Not too many years ago, any news story about bonus money would’ve been about some 20-year-old baseball player — an up-and-coming superstar getting $100,000 or so on top of his salary as an extra incentive to join the Yankees, Giants, or whatever team.
Sportswriters dubbed them “Bonus Babies.” How quaint.
These days, stories about bonus money don’t elicit cheers, for they feature some of society’s least admirable people: Wall Street bankers.
Far from superstars, they can be super-failures. Yet, as every year gets underway, we witness this cluster of greedmeisters quaffing champagne, laughing uproariously, and shouting, “It’s bonus time, baby!”
In the wake of 2013’s bull market, Wall Street’s bosses have just extracted a 15 percent raise in overall bonus money, totaling a ridiculous $26.7 billion.

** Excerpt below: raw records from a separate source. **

-- ==== Sys2Proof/Machine/VecInstr.lean ====
section
/-!
DEFINITION. The instructions of the Vector Engine and the SFU (R68, R69, R88, R89, R98 to R101, R104,
R118, R119, R463): their checks and the registers they write; the arithmetic is that of Vec.lean and
Sfu.lean.
-/

namespace Sys2Proof.Machine

def Ctx.numMode (x : Ctx) : NumMode := ⟨x.subn, x.srKey⟩

/-- Writes a result and its flags (R91). -/
def putVec (d : Dev) (c dst : Nat) (r : VReg × Flags) : Dev :=
  complete d c fun x => (x.setVreg dst r.1).addFlags r.2

/-- Lane format and rounding mode of a Format A vector instruction: with INT32, RND is reserved
(R56, R463). -/
def vecForm (w : TWord) : Option (LaneFmt × Rnd) :=
  match laneFmt w.aFmt, Rnd.ofCode w.aRnd with
  | some .int32, some m => if w.aRnd = 0 then some (.int32, m) else none
  | some f, some m => some (f, m)
  | _, _ => none

/-- A lane-wise arithmetic instruction of two operands, or of three (VFMA). -/
def laneInstr (op : VecOp) (c : Nat) (w : TWord) (d : Dev) : Dev :=
  issue d c w .vector fun x =>
    match vecForm w with
    | some (f, m) =>
      if w.aRes ∧ (op = .fma ∨ w.aS3 = 0) then
        putVec d c w.aD
          (vecArith x.numMode f m op (x.vreg w.aS1) (x.vreg w.aS2) (x.vreg w.aS3))
      else illegal d c .vector
    | none => illegal d c .vector

def execVadd (c : Nat) (w : TWord) (s : State) : Host.Outcome State Fault Refusal :=
  onDev s (laneInstr .add c w)

def execVsub (c : Nat) (w : TWord) (s : State) : Host.Outcome State Fault Refusal :=
  onDev s (laneInstr .sub c w)

def execVmul (c : Nat) (w : TWord) (s : State) : Host.Outcome State Fault Refusal :=
  onDev s (laneInstr .mul c w)

def execVfma (c : Nat) (w : TWord) (s : State) : Host.Outcome State Fault Refusal :=
  onDev s (laneInstr .fma c w)

def execVmax (c : Nat) (w : TWord) (s : State) : Host.Outcome State Fault Refusal :=
  onDev s (laneInstr .max c w)

def execVmin (c : Nat) (w : TWord) (s : State) : Host.Outcome State Fault Refusal :=
  onDev s (laneInstr .min c w)

/-- VCMP: RND carries the condition (R88). -/
def execVcmp (c : Nat) (w : TWord) (s : State) : Host.Outcome State Fault Refusal :=
  onDev s fun d => issue d c w .vector fun x =>
    match laneFmt w.aFmt with
    | some f =>
      if w.aRes ∧ w.aS3 = 0 ∧ w.aRnd ≠ 7 then
        putVec d c w.aD (vecCmp x.numMode f w.aRnd (x.vreg w.aS1) (x.vreg w.aS2))
      else illegal d c .vector
    | none => illegal d c .vector

/-- VSEL (R463). -/
def execVsel (c : Nat) (w : TWord) (s : State) : Host.Outcome State Fault Refusal :=
  onDev s fun d => issue d c w .vector fun x =>
    match vecForm w with
    | some (f, _) =>
      if w.aRes then
        putVec d c w.aD (vecSel f (x.vreg w.aS1) (x.vreg w.aS2) (x.vreg w.aS3), {})
      else illegal d c .vector
    | none => illegal d c .vector

/-- An across-lane reduction; S2 and S3 are reserved (R463). -/
def redInstr (op : RedOp) (c : Nat) (w : TWord) (d : Dev) : Dev :=
  issue d c w .vector fun x =>
    match vecForm w with
    | some (f, m) =>
      if w.aRes ∧ w.aS2 = 0 ∧ w.aS3 = 0 then
        putVec d c w.aD (vecReduce x.numMode f m op (x.vreg w.aS1))
      else illegal d c .vector
    | none => illegal d c .vector

def execVrsum (c : Nat) (w : TWord) (s : State) : Host.Outcome State Fault Refusal :=
  onDev s (redInstr .sum c w)

def execVrmax (c : Nat) (w : TWord) (s : State) : Host.Outcome State Fault Refusal :=
  onDev s (redInstr .max c w)

def execVamax (c : Nat) (w : TWord) (s : State) : Host.Outcome State Fault Refusal :=
  onDev s (redInstr .amax c w)

/-- The SRAM address S1 + IMM of VLD and VST: a multiple of 64, with 1 KiB owned; MOD is reserved
(R463). -/
def vecSpan (d : Dev) (c : Nat) (w : TWord) (k : Nat → Dev) : Dev :=
  let x := ctxAt d c
  let a := (x.sreg w.bS1 + w.bImm).toNat
  if w.bMod ≠ 0 then illegal d c .vector
  else if a % 64 ≠ 0 ∨ x.ownsSram a 1024 = false then operandFault d c .vector a
  else k a

def execVld (c : Nat) (w : TWord) (s : State) : Host.Outcome State Fault Refusal :=
  onDev s fun d => issue d c w .vector fun _ => vecSpan d c w fun a =>
    withParity d c .vector [(a, 1024)] fun _ =>
      let (d, bs) := sramRead d c .vector a 1024
      complete d c fun x => x.setVreg w.bD (BitVec.ofNat 8192 (leNat bs))

def execVst (c : Nat) (w : TWord) (s : State) : Host.Outcome State Fault Refusal :=
  onDev s fun d => issue d c w .vector fun x => vecSpan d c w fun a =>
    complete (sramWrite d c .vector a (leBytes 1024 (x.vreg w.bD).toNat)) c id

/-- VBCAST (R463). -/
def execVbcast (c : Nat) (w : TWord) (s : State) : Host.Outcome State Fault Refusal :=
  onDev s fun d => issue d c w .vector fun x =>
    if w.bMod / 2 ≠ 0 ∨ w.bImmRaw ≠ 0 then illegal d c .vector
    else complete d c fun y => y.setVreg w.bD (vecBcast (bit w.bMod 0) (x.sreg w.bS1))

/-- VPERM (R463). -/
def execVperm (c : Nat) (w : TWord) (s : State) : Host.Outcome State Fault Refusal :=
  onDev s fun d => issue d c w .vector fun x =>
    if w.bMod / 64 ≠ 0 ∨ w.bImmRaw ≠ 0 then illegal d c .vector
    else
      complete d c fun y =>
        y.setVreg w.bD (vecPerm (bit w.bMod 5) (x.vreg w.bS1) (x.vreg (w.bMod % 32)))

/-! ### The SFU (R92, R104, R118, R119) -/

/-- Checks of an SFU instruction: FMT FP32 or BF16, RND to nearest (R92, R104). -/
def sfuForm (w : TWord) : Bool := w.aRes && w.aFmt ≤ 1 && w.aRnd == 0

/-- A function applied to every lane of S1: `wide` on FP32, `half` on BF16. -/
def sfuInstr (wide half : Bool → Nat → Nat × Flags) (c : Nat) (w : TWord) (d : Dev) : Dev :=
  issue d c w .sfu fun x =>
    if sfuForm w then
      putVec d c w.aD
        (if w.aFmt = 0 then vecMap false (wide x.subn) (x.vreg w.aS1)
          else vecMap true (half x.subn) (x.vreg w.aS1))
    else illegal d c .sfu

def execSexp (c : Nat) (w : TWord) (s : State) : Host.Outcome State Fault Refusal :=
  onDev s (sfuInstr (sfuFp32 · .exp) (sfuBf16 · .exp) c w)

def execSlog (c : Nat) (w : TWord) (s : State) : Host.Outcome State Fault Refusal :=
  onDev s (sfuInstr (sfuFp32 · .log) (sfuBf16 · .log) c w)

def execSrcp (c : Nat) (w : TWord) (s : State) : Host.Outcome State Fault Refusal :=
  onDev s (sfuInstr (sfuFp32 · .rcp) (sfuBf16 · .rcp) c w)

def execSrsq (c : Nat) (w : TWord) (s : State) : Host.Outcome State Fault Refusal :=
  onDev s (sfuInstr (sfuFp32 · .rsqrt) (sfuBf16 · .rsqrt) c w)

/-- SPROG: the micro-program of the generation in force whose number is in bits [41:37] (R118 to
R120, R126). -/
def execSprog (c : Nat) (w : TWord) (s : State) : Host.Outcome State Fault Refusal :=
  onDev s fun d => issue d c w .sfu fun x =>
    let img := sfuImage d (tileOf c)
    if sfuForm w = false then illegal d c .sfu
    else if imgPresent img w.aS2 = false then faultCtx d c stSfuProgramEmpty .sfu 0
    else
      putVec d c w.aD
        (if w.aFmt = 0 then vecMap false (progFp32 x.subn img w.aS2) (x.vreg w.aS1)
          else vecMap true (progBf16 x.subn img w.aS2) (x.vreg w.aS1))

/-! ### Conversions (R86, R98 to R101) -/

/-- The source FMT code of CVT, in bits [35:32]. -/
def cvtSrc (w : TWord) : Nat := w.aS3 % 16

/-- The checks of CVT: a listed pair, reserved fields 0, even registers for MW48 (R86, R98). -/
def cvtForm (w : TWord) : Bool :=
  w.aRes && w.aS3 / 16 == 0 && cvtPair (cvtSrc w) w.aFmt &&
    (w.aFmt == 0xC || w.aS2 == 0) && (cvtSrc w != 0xC || w.aS1 % 2 == 0) &&
    (w.aFmt != 0xC || w.aD % 2 == 0)

def execCvt (c : Nat) (w : TWord) (s : State) : Host.Outcome State Fault Refusal :=
  onDev s fun d => issue d c w .vector fun x =>
    match cvtForm w, Rnd.ofCode w.aRnd with
    | true, some m =>
      let hi := x.vreg w.aS1
      let lo := x.vreg ((w.aS1 + 1) % 32)
      if w.aFmt = 0xC then
        let (h, l, f) := vecCvtMw x.numMode (cvtSrc w) m hi lo (x.vreg w.aS2)
        complete d c fun x => ((x.setVreg w.aD h).setVreg (w.aD + 1) l).addFlags f
      else putVec d c w.aD (vecCvt x.numMode (cvtSrc w) w.aFmt m hi lo)
    | _, _ => illegal d c .vector

/-- OP and wide format of CVTMX, bits [33:32] and [34]; bits [36:35] are reserved (R100). -/
def cvtmxOp (w : TWord) : Nat := w.aS3 % 4
def cvtmxHalf (w : TWord) : Bool := bit w.aS3 2

def execCvtmx (c : Nat) (w : TWord) (s : State) : Host.Outcome State Fault Refusal :=
  onDev s fun d => issue d c w .vector fun x =>
    match w.aRes && w.aS3 / 8 == 0 && fmtMx w.aFmt, fmtOf w.aFmt, Rnd.ofCode w.aRnd with
    | true, some f, some m =>
      let a := x.vreg w.aS1
      let g := x.vreg w.aS2
      let half := cvtmxHalf w
      match cvtmxOp w with
      | 0 =>
        if w.aD = w.aS2 then illegal d c .vector
        else
          let (e, sc, fl) := vecMxPack x.numMode w.aFmt f half m none a
          complete d c fun x => ((x.setVreg w.aD e).setVreg w.aS2 sc).addFlags fl
      | 1 =>
        let (e, _, fl) := vecMxPack x.numMode w.aFmt f half m (some g) a
        putVec d c w.aD (e, fl)
      | 2 => putVec d c w.aD (vecMxUnpack x.numMode w.aFmt f half m a g)
      | _ => illegal d c .vector
    | _, _, _ => illegal d c .vector

end Sys2Proof.Machine
end

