-- ==== Sys2Proof/Machine/Drain.lean ====
section
/-!
DEFINITION. The drain (R67, R110 to R113, R155 to R158): DCHAIN with its checks, and MDRAIN, which
passes the rows of an accumulator tile through the chain in force.
-/

namespace Sys2Proof.Machine

/-! ### The descriptor (Table ITN-5) -/

/-- A step of a drain chain. -/
structure DStep where
  kind : Nat
  sub : Nat
  rnd : Nat
  addr : Nat
  prog : Nat
  /-- Bits [15:11] and [63:45] are 0. -/
  plain : Bool
deriving DecidableEq, Repr

def chainSteps (ch : List Byte) : Nat := bits (leAt ch 0 8) 3 0
def chainRing (ch : List Byte) : Bool := bit (leAt ch 0 8) 8
def chainPublish (ch : List Byte) : Bool := bit (leAt ch 0 8) 9
def chainOutRing (ch : List Byte) : Nat := bits (leAt ch 0 8) 20 16
def chainOut (ch : List Byte) : Nat := bits (leAt ch 0 8) 47 24
def chainStride (ch : List Byte) : Nat := bits (leAt ch 0 8) 63 48 * 64
def chainScale (ch : List Byte) : Nat := bits (leAt ch 8 8) 23 0

def chainStep (ch : List Byte) (i : Nat) : DStep :=
  let w := leAt ch (0x10 + 8 * i) 8
  ⟨bits w 3 0, bits w 7 4, bits w 10 8, bits w 39 16, bits w 44 40,
    bits w 15 11 == 0 && bits w 63 45 == 0⟩

def chainList (ch : List Byte) : List DStep := (List.range (chainSteps ch)).map (chainStep ch)

/-- CVT or SRCVT. -/
def DStep.converts (s : DStep) : Bool := s.kind == 7 || s.kind == 8

/-- The output format of a chain, if its last step converts. -/
def chainFmt (ch : List Byte) : Option Nat :=
  match (chainList ch).getLast? with
  | some s => if s.converts then some s.sub else none
  | none => none

/-- Bytes of an output row (R157). -/
def chainRowLen (ch : List Byte) : Nat :=
  match chainFmt ch with
  | none => 512
  | some f => 16 * fmtBits f

/-- Bytes of the scales of a drain to an MX format: four for each of 128 rows (R157). -/
def chainScaleLen (ch : List Byte) : Nat :=
  match chainFmt ch with
  | some f => if fmtMx f then 512 else 0
  | none => 0

/-- SRAM a step reads or writes, and its alignment, which is its element's size (log 19). -/
def DStep.span (s : DStep) : Option (Nat × Nat) :=
  match s.kind, s.sub with
  | 1, 0 => some (4, 4)
  | 1, _ => some (512, 4)
  | 2, 0 => some (512, 4)
  | 2, _ => some (256, 2)
  | 4, 1 | 5, 1 => some (65536, 4)
  | 4, 2 | 5, 2 => some (32768, 2)
  | 6, _ => some (4, 4)
  | _, _ => none

/-- KIND, SUB and RND of a step are defined (R156, R157). -/
def DStep.codeOk (s : DStep) : Bool :=
  match s.kind with
  | 1 | 2 => s.sub ≤ 1
  | 3 => s.sub ≤ 8
  | 4 => s.sub ≤ 2
  | 5 => s.sub == 1 || s.sub == 2
  | 6 => s.sub == 0
  | 7 | 8 => 1 ≤ s.sub && s.sub ≤ 0xA && s.rnd ≤ 3
  | _ => false

def DStep.addrOk (x : Ctx) (s : DStep) : Bool :=
  match s.span with
  | some (len, m) => s.addr % m == 0 && x.ownsSram s.addr len
  | none => true

/-- At most one step satisfies `p`. -/
def atMostOne (p : DStep → Bool) (ss : List DStep) : Bool := (ss.filter p).length ≤ 1

/-- The output area of a chain into SRAM lies in the context's range. -/
def chainOutOk (x : Ctx) (ch : List Byte) : Bool :=
  chainOut ch % 64 == 0 && x.ownsSram (chainOut ch) (127 * chainStride ch + chainRowLen ch) &&
    (chainScaleLen ch == 0 || x.ownsSram (chainScale ch) 512)

/-- OUT_RING is declared as LOCAL or STORE. -/
def chainRingOk (d : Dev) (c : Nat) (ch : List Byte) : Bool :=
  match (ctxAt d c).ringNum (chainOutRing ch) with
  | some rn =>
    match ringAt d (tileOf c) rn with
    | some r => r.kind == .local || r.kind == .store
    | none => false
  | none => false

/-- The checks of DCHAIN (R157). -/
def chainOk (d : Dev) (c : Nat) (ch : List Byte) : Bool :=
  let x := ctxAt d c
  let w0 := leAt ch 0 8
  let ss := chainList ch
  decide (chainSteps ch ≤ 8) && bits w0 7 4 == 0 && bits w0 15 10 == 0 && bits w0 23 21 == 0 &&
    bits (leAt ch 8 8) 63 24 == 0 && leAt ch 0x50 48 == 0 &&
    ss.all (fun s => s.plain && s.codeOk && s.addrOk x) &&
    atMostOne (·.kind == 3) ss && atMostOne (·.kind == 4) ss && atMostOne (·.kind == 6) ss &&
    atMostOne DStep.converts ss && ss.dropLast.all (fun s => !s.converts) &&
    (chainScaleLen ch == 0 || chainScale ch % 4 == 0) &&
    decide (chainRowLen ch ≤ chainStride ch) &&
    (if chainRing ch then chainRingOk d c ch else chainOutOk x ch)

/-- DCHAIN: the descriptor at S1 is read, checked and kept (R155, R157). -/
def execDchain (c : Nat) (w : TWord) (s : State) : Host.Outcome State Fault Refusal :=
  onDev s fun d => issue d c w .drain fun x =>
    let a := (x.sreg w.bS1).toNat
    if a % 64 ≠ 0 ∨ x.ownsSram a 128 = false then faultCtx d c stDrainChainInvalid .drain 0
    else
      withParity d c .drain [(a, 128)] fun _ =>
        let (d, ch) := sramRead d c .drain a 128
        if chainOk d c ch then complete d c fun x => { x with chain := some ch }
        else faultCtx d c stDrainChainInvalid .drain 0

/-! ### One row (R156) -/

/-- What a drain works with besides the state: context, accumulator tile, chain and key. -/
structure DrainJob where
  c : Nat
  acc : Nat
  ch : List Byte
  subn : Bool
  key : SrKey
  img : List Byte
deriving DecidableEq, Repr

/-- 128 elements of an SRAM row as FP32 codes; BF16 is widened exactly. -/
def rowCodes (half : Bool) (bs : List Byte) : List Nat :=
  let v := leNat bs
  (List.range 128).map fun j =>
    if half then elemAt v 16 j * 65536 else elemAt v 32 j

/-- The 128 operands of a step for row `i`; steps without one answer nothing. -/
def stepOperand (j : DrainJob) (d : Dev) (s : DStep) (i : Nat) : Dev × List Nat :=
  let read (a len : Nat) (half : Bool) : Dev × List Nat :=
    let (d, bs) := sramRead d j.c .drain a len
    (d, rowCodes half bs)
  match s.kind, s.sub with
  | 1, 0 =>
    let (d, bs) := sramRead d j.c .drain s.addr 4
    (d, List.replicate 128 (leNat bs))
  | 1, _ => read s.addr 512 false
  | 2, 0 => read s.addr 512 false
  | 2, _ => read s.addr 256 true
  | 4, 0 => (d, lanes 32 128 (BitVec.setWidth 8192 (accRow d (tileOf j.c) (j.acc ^^^ 1) i)))
  | 4, 1 | 5, 1 => read (s.addr + 512 * i) 512 false
  | 4, _ | 5, _ => read (s.addr + 256 * i) 256 true
  | _, _ => (d, [])

/-- A step on one element with its operand. -/
def stepElem (j : DrainJob) (s : DStep) (v r : Nat) : Nat × Flags :=
  match s.kind with
  | 1 | 4 => f32Mul j.subn v r
  | 2 | 5 => f32Add j.subn v r
  | 3 => activation j.subn j.img s.sub s.prog v
  | _ => (v, {})

/-- Magnitude maximum of a row for AMAX. -/
def rowAmax (subn : Bool) (old : Nat) (vs : List Nat) : Nat × Flags :=
  vs.foldl (fun acc v =>
    let (m, f) := f32Max subn acc.1 (f32Sign (fun _ => false) v)
    (m, acc.2.or f)) (old, {})

/-- A row in progress: elements, flags, largest magnitude at the AMAX step. -/
structure DRow where
  vs : List Nat
  flags : Flags
  amax : Nat
deriving DecidableEq, Repr

/-- One arithmetic step of a row. -/
def stepRow (j : DrainJob) (i : Nat) (p : Dev × DRow) (s : DStep) : Dev × DRow :=
  let (d, r) := p
  if s.converts then (d, r)
  else if s.kind = 6 then
    let (m, f) := rowAmax j.subn r.amax r.vs
    (d, { r with amax := m, flags := r.flags.or f })
  else
    let (d, os) := stepOperand j d s i
    let outs := (List.range 128).map fun n => stepElem j s (r.vs.getD n 0) (os.getD n 0)
    (d, { r with vs := outs.map (·.1), flags := r.flags.or (joinFlags outs) })

/-- The row's elements before step 0: an INT32 tile is converted to FP32, unless the chain is empty
and writes raw values. -/
def rowStart (j : DrainJob) (d : Dev) (i : Nat) : List Nat :=
  let t := tileOf j.c
  let raw := lanes 32 128 (BitVec.setWidth 8192 (accRow d t j.acc i))
  if (accInfo d t j.acc).ty = .int32 ∧ chainSteps j.ch ≠ 0 then
    raw.map fun x => (roundF true fp32 .near 0 (Fx.ofInt (sext 32 x))).1
  else raw

/-- Converts a row to `fmt` under `mode`: packed row, scale bytes of its four blocks, flags. -/
def convertRow (j : DrainJob) (i fmt : Nat) (mode : Rnd) (vs : List Nat) :
    Nat × List Nat × Flags :=
  let reads := vs.map fun v => readF j.subn fp32 v
  let fl : Flags := { flush := reads.any (·.2) }
  match fmt, fmtOf fmt with
  | 0xA, _ =>
    let outs := (numbered reads).map fun (n, x) =>
      roundInt 8 mode (srFor mode j.key (128 * i + n)) x.1
    (packElems 8 (outs.map (·.1)), [], fl.or (joinFlags outs))
  | _, some f =>
    if fmtMx fmt then
      let bs := (numbered (blocks32 4 (reads.map (·.1)))).map fun (b, xs) =>
        mxBlock ⟨j.subn, j.key⟩ f mode none (128 * i + 32 * b) xs
      let elems := (bs.map (·.2)).flatten
      (packElems (mxWidth fmt) (elems.map (·.1)), bs.map (·.1), fl.or (joinFlags elems))
    else
      let outs := (numbered reads).map fun (n, x) =>
        roundF j.subn f mode (srFor mode j.key (128 * i + n)) x.1
      (packElems f.width (outs.map (·.1)), [], fl.or (joinFlags outs))
  | _, none => (0, [], fl)

/-- The mode of a conversion step. -/
def DStep.mode (s : DStep) : Rnd := if s.kind = 8 then .stoch else (Rnd.ofCode s.rnd).getD .near

/-- One row of a drain: steps, conversion, writes. `out` and `sc` are the places of row 0 and of its
scales, `amax` what AMAX has so far. -/
def drainRow (j : DrainJob) (out sc : Nat) (p : Dev × Nat) (i : Nat) : Dev × Nat :=
  let (d, r) := (chainList j.ch).foldl (stepRow j i) (p.1, ⟨rowStart j p.1 i, {}, p.2⟩)
  let (v, scales, fl) := match (chainList j.ch).getLast? with
    | some s => if s.converts then convertRow j i s.sub s.mode r.vs else (packElems 32 r.vs, [], {})
    | none => (packElems 32 r.vs, [], {})
  let d := sramWrite d j.c .drain (out + i * chainStride j.ch) (leBytes (chainRowLen j.ch) v)
  let d := if scales.isEmpty then d
    else sramWrite d j.c .drain (sc + 4 * i) (scales.map fun x => BitVec.ofNat 8 x)
  (updCtx d j.c fun x => x.addFlags (r.flags.or fl), r.amax)

/-- The whole drain: every row, then the AMAX word. -/
def drainAll (j : DrainJob) (d : Dev) (out sc : Nat) : Dev :=
  let (d, m) := (List.range 128).foldl (drainRow j out sc) (d, 0)
  match (chainList j.ch).find? (·.kind == 6) with
  | none => d
  | some s =>
    let (d, bs) := sramRead d j.c .drain s.addr 4
    let (v, f) := f32Max j.subn (leNat bs) m
    updCtx (sramWrite d j.c .drain s.addr (leBytes 4 v)) j.c fun x => x.addFlags f

/-- SRAM that the steps of a chain read. -/
def chainReads (ch : List Byte) : List (Nat × Nat) :=
  (chainList ch).filterMap fun s => s.span.map fun p => (s.addr, p.1)

/-- The gate comes from the paired tile. -/
def chainPairs (ch : List Byte) : Bool := (chainList ch).any fun s => s.kind == 4 && s.sub == 0

/-- The USER program of a chain. -/
def chainUser (ch : List Byte) : Option Nat :=
  ((chainList ch).find? fun s => s.kind == 3 && s.sub == 8).map (·.prog)

/-- Runs the drain to `out`, then publishes when the chain says so (R158). -/
def runDrain (d : Dev) (j : DrainJob) (out sc : Nat) (rn : Option Nat) : Dev :=
  withParity d j.c .drain (chainReads j.ch) fun _ =>
    let d := drainAll j d out sc
    let d := match rn with
      | some rn => if chainPublish j.ch then ringPublish d (tileOf j.c) rn 1 else d
      | none => d
    complete d j.c id

/-- Where the output goes, checked when it is a ring element (R158). -/
def drainTo (d : Dev) (j : DrainJob) : Dev :=
  if chainRing j.ch then
    match (ctxAt d j.c).ringNum (chainOutRing j.ch) with
    | none => faultCtx d j.c stRingFault .drain 0
    | some rn =>
      match ringAt d (tileOf j.c) rn with
      | none => faultCtx d j.c stRingFault .drain 0
      | some r =>
        if r.empty = 0 ∨ r.elem < 127 * chainStride j.ch + chainRowLen j.ch ∨
            (chainScaleLen j.ch ≠ 0 ∧ r.elem < chainScale j.ch + chainScaleLen j.ch) then
          faultCtx d j.c stRingFault .drain 0
        else
          let base := r.elemAddr r.pub
          runDrain d j base (base + chainScale j.ch) (some rn)
  else runDrain d j (chainOut j.ch) (chainScale j.ch) none

/-- MDRAIN of accumulator tile MOD[2:0] (R67, R112, R113, R119, R155 to R158). -/
def execMdrain (c : Nat) (w : TWord) (s : State) : Host.Outcome State Fault Refusal :=
  onDev s fun d => issue d c w .drain fun x =>
    let a := w.bMod % 8
    let t := tileOf c
    match x.chain with
    | none => faultCtx d c stDrainChainInvalid .drain 0
    | some ch =>
      let img := sfuImage d t
      let pair := a ^^^ 1
      if bit x.acc a = false then operandFault d c .drain 0
      else if chainPairs ch ∧ bit x.acc pair = false then operandFault d c .drain 0
      else if accBusy d c a ∨ (chainPairs ch ∧ accBusy d c pair) then hold d c .drain
      else if chainPairs ch ∧ (accInfo d t pair).ty ≠ .fp32 then operandFault d c .drain 0
      else if (match chainUser ch with
          | some p => !imgPresent img p
          | none => false) then
        faultCtx d c stSfuProgramEmpty .drain 0
      else drainTo d ⟨c, a, ch, x.subn, x.srKey, img⟩

end Sys2Proof.Machine
end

That averages out to $165,000 in extra pay to each Wall Street banker. But averages deceive, for thousands of lower-level bankers are given a pittance, while those up in the executive suites make off with the bulk of the heist.
Consider the compensation of Jamie Dimon. The boss of JPMorgan Chase had a really terrible year in 2013, with his shareholders forced to shell out some $22 billion in penalties for a long rap sheet of illegalities. Still, Dimon took a 74 percent hike in bonus money — a cool $18.5 million.
In a time when 90 percent of Americans are experiencing a slow and protracted decline in their income, you’d think Wall Street might show a bit of modesty.